What you will do. From the records below, find each line with the string "then" and copy it.

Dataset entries
* * *
-- ==== Sys2Proof/Machine/Control.lean ====
section
/-! DEFINITION. The package control block (BAR0, R185): the offsets of its registers and their reset values, and the
fields that the rest of the model reads. -/

namespace Sys2Proof.Machine

/-- Dword `d` (0 A, 1 B, 2 C) of PRT entry `n` (R178). -/
def offPrt (n d : Nat) : Nat := 0x10000 + 32 * n + 8 * d
/-- TIMECTL (R243). -/
def offTimectl : Nat := 0x20000
/-- TIMESTAT (R243). -/
def offTimestat : Nat := 0x20008
/-- Register `r` (0 QBASE, 1 QCFG, 2 QHEAD, 3 QTAIL, 4 QREL, 5 QRING, 6 QSTAT, 7 QPOP) of queue `q` = 16 x die + queue
(R303). -/
def offQueue (q r : Nat) : Nat := 0x30000 + 64 * q + 8 * r
/-- Register `r` (0 SCFG, 1 SNUM, 2 SMEM, 3 SREL) of spanning group `n` of die `d` (R329). -/
def offSpan (d n r : Nat) : Nat := 0x40000 + 32 * (16 * d + n) + 8 * r
/-- CTXTBASE (R353). -/
def offCtxtbase : Nat := 0x50000
/-- TENTBASE (R353). -/
def offTentbase : Nat := 0x50008
/-- SECMASK (R353). -/
def offSecmask : Nat := 0x50010
/-- The dword that holds the tenant-map register of cluster `c` of die `d` (R367). -/
def offTenant (d c : Nat) : Nat := 0x50100 + 128 * d + 8 * (c / 4)
/-- Dword `i` of the membership bitmap of UALink port `p` (R368). -/
def offPort (p i : Nat) : Nat := 0x51000 + 512 * p + 8 * i
/-- Dword `d` of migration entry `n` (R361). -/
def offMigration (n d : Nat) : Nat := 0x54000 + 32 * n + 8 * d
/-- KEYCTL of key `k` (R371). -/
def offKeyctl (k : Nat) : Nat := 0x60000 + 8 * k
/-- Dword `d` of KEYDATA of key `k` (R371). -/
def offKeydata (k d : Nat) : Nat := 0x61000 + 64 * k + 8 * d
/-- Register `r` (0 SVEC, 1 MVEC, 2 HBASE, 3 HSLOTS, 4 GBASE, 5 GSLOTS, 6 POOLVA) of the trap block of die `d`, world
`s` (R376). -/
def offTrap (d : Nat) (s : Bool) (r : Nat) : Nat := 0x70000 + 64 * (2 * d + bitOf s) + 8 * r
/-- PREQ of die `d` (R382). -/
def offPreq (d : Nat) : Nat := 0x70200 + 8 * d
/-- BOOTSTAT (R411). -/
def offBootstat : Nat := 0x80000
/-- DIESTAT of die `d` (R400). -/
def offDiestat (d : Nat) : Nat := 0x80040 + 8 * d
/-- The dword that holds DIESTAT.FENCED of die `d`, 32 bits for each die (R400). -/
def offFenced (d : Nat) : Nat := 0x80060 + 8 * (d / 2)
/-- OFFREQ (R401). -/
def offOffreq : Nat := 0x80100
/-- SPILLBASE (R403). -/
def offSpillbase : Nat := 0x80108
/-- PCAP (R24). -/
def offPcap : Nat := 0x90000
/-- TCTL (R24). -/
def offTctl : Nat := 0x90008
/-- STEPMAX of die `d` (R24). -/
def offStepmax (d : Nat) : Nat := 0x90010 + 8 * d
/-- The recovery window of 16 MiB (R409). -/
def offRecovery : Nat := 0x1000000

/-- The reset value of the register at an offset of the control block; 0 where no rule gives another (log 6). -/
def ctlReset (off : Nat) : Dword :=
  if off = offTimectl then 0x30
  else if 0x40000 ≤ off ∧ off < 0x40800 ∧ off % 32 = 0 then 0x8000000
  else if 0x51000 ≤ off ∧ off < 0x53000 then BitVec.allOnes 64
  else if off = offPcap then BitVec.ofNat 64 Config.powerLimit
  else if off = offTctl then 95
  else 0

/-- The value of a register of the control block. -/
def Pkg.ctl (p : Pkg) (off : Nat) : Dword := (tableGet p.regs off).getD (ctlReset off)

/-- The package with a register of the control block set. -/
def Pkg.setCtl (p : Pkg) (off : Nat) (v : Dword) : Pkg := { p with regs := tableSet p.regs off v }

/-- The tenant of cluster `c` of die `d` (R367). -/
def Pkg.tenantOf (p : Pkg) (d c : Nat) : Nat := bits (p.ctl (offTenant d c)) (16 * (c % 4)) 12

/-- GTIME in gt (R40, R239): 990 units of real time to one gt. -/
def Pkg.gtime (p : Pkg) : Nat := (p.time + p.gtShift) / 990

/-- The clock period of each step in units of 1/3,960 ns (R41): 2.5, 2.2, 1.8, 1.5, 1.2, 0.9 GHz. -/
def stepPeriod (s : Nat) : Nat :=
  match s with
  | 0 => 1584
  | 1 => 1800
  | 2 => 2200
  | 3 => 2640
  | 4 => 3300
  | _ => 4400

/-- Ratio(s) of R257 in units of 1/792: nominal 2.5 GHz cycles for each counted edge. -/
def stepRatio (s : Nat) : Nat :=
  match s with
  | 0 => 792
  | 1 => 900
  | 2 => 1100
  | 3 => 1320
  | 4 => 1650
  | _ => 2200

/-- A duration of nanoseconds in units of real time. -/
def nanoseconds (n : Nat) : Nat := 3960 * n

/-- A relock of 6,000 gt (R256) in units of real time. -/
def relockTime : Nat := 990 * 6000

/-- The part's die `d`, and die 0 for a number that names none. -/
def Pkg.die (p : Pkg) (d : Nat) : Die := p.dies.getD d Die.reset

/-- The package with die `d` replaced by what `f` makes of it. -/
def Pkg.onDie (p : Pkg) (d : Nat) (f : Die → Die) : Pkg := { p with dies := p.dies.setIfInBounds d (f (p.die d)) }

/-- A record written to the black box of a die (R406): the 4,096 newest stay. -/
def Pkg.logEvent (p : Pkg) (d code src data0 data1 : Nat) : Pkg :=
  p.onDie d fun die =>
    { die with
      bbox := (die.bbox ++ [Event.mk p.gtime code src (die.seq % 2 ^ 32) data0 data1]).drop (die.bbox.length + 1 - 4096)
      seq := die.seq + 1 }

end Sys2Proof.Machine
end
* * *
Answer section.
  if off = offTimectl then 0x30
  else if 0x40000 ≤ off ∧ off < 0x40800 ∧ off % 32 = 0 then 0x8000000
  else if 0x51000 ≤ off ∧ off < 0x53000 then BitVec.allOnes 64
  else if off = offPcap then BitVec.ofNat 64 Config.powerLimit
  else if off = offTctl then 95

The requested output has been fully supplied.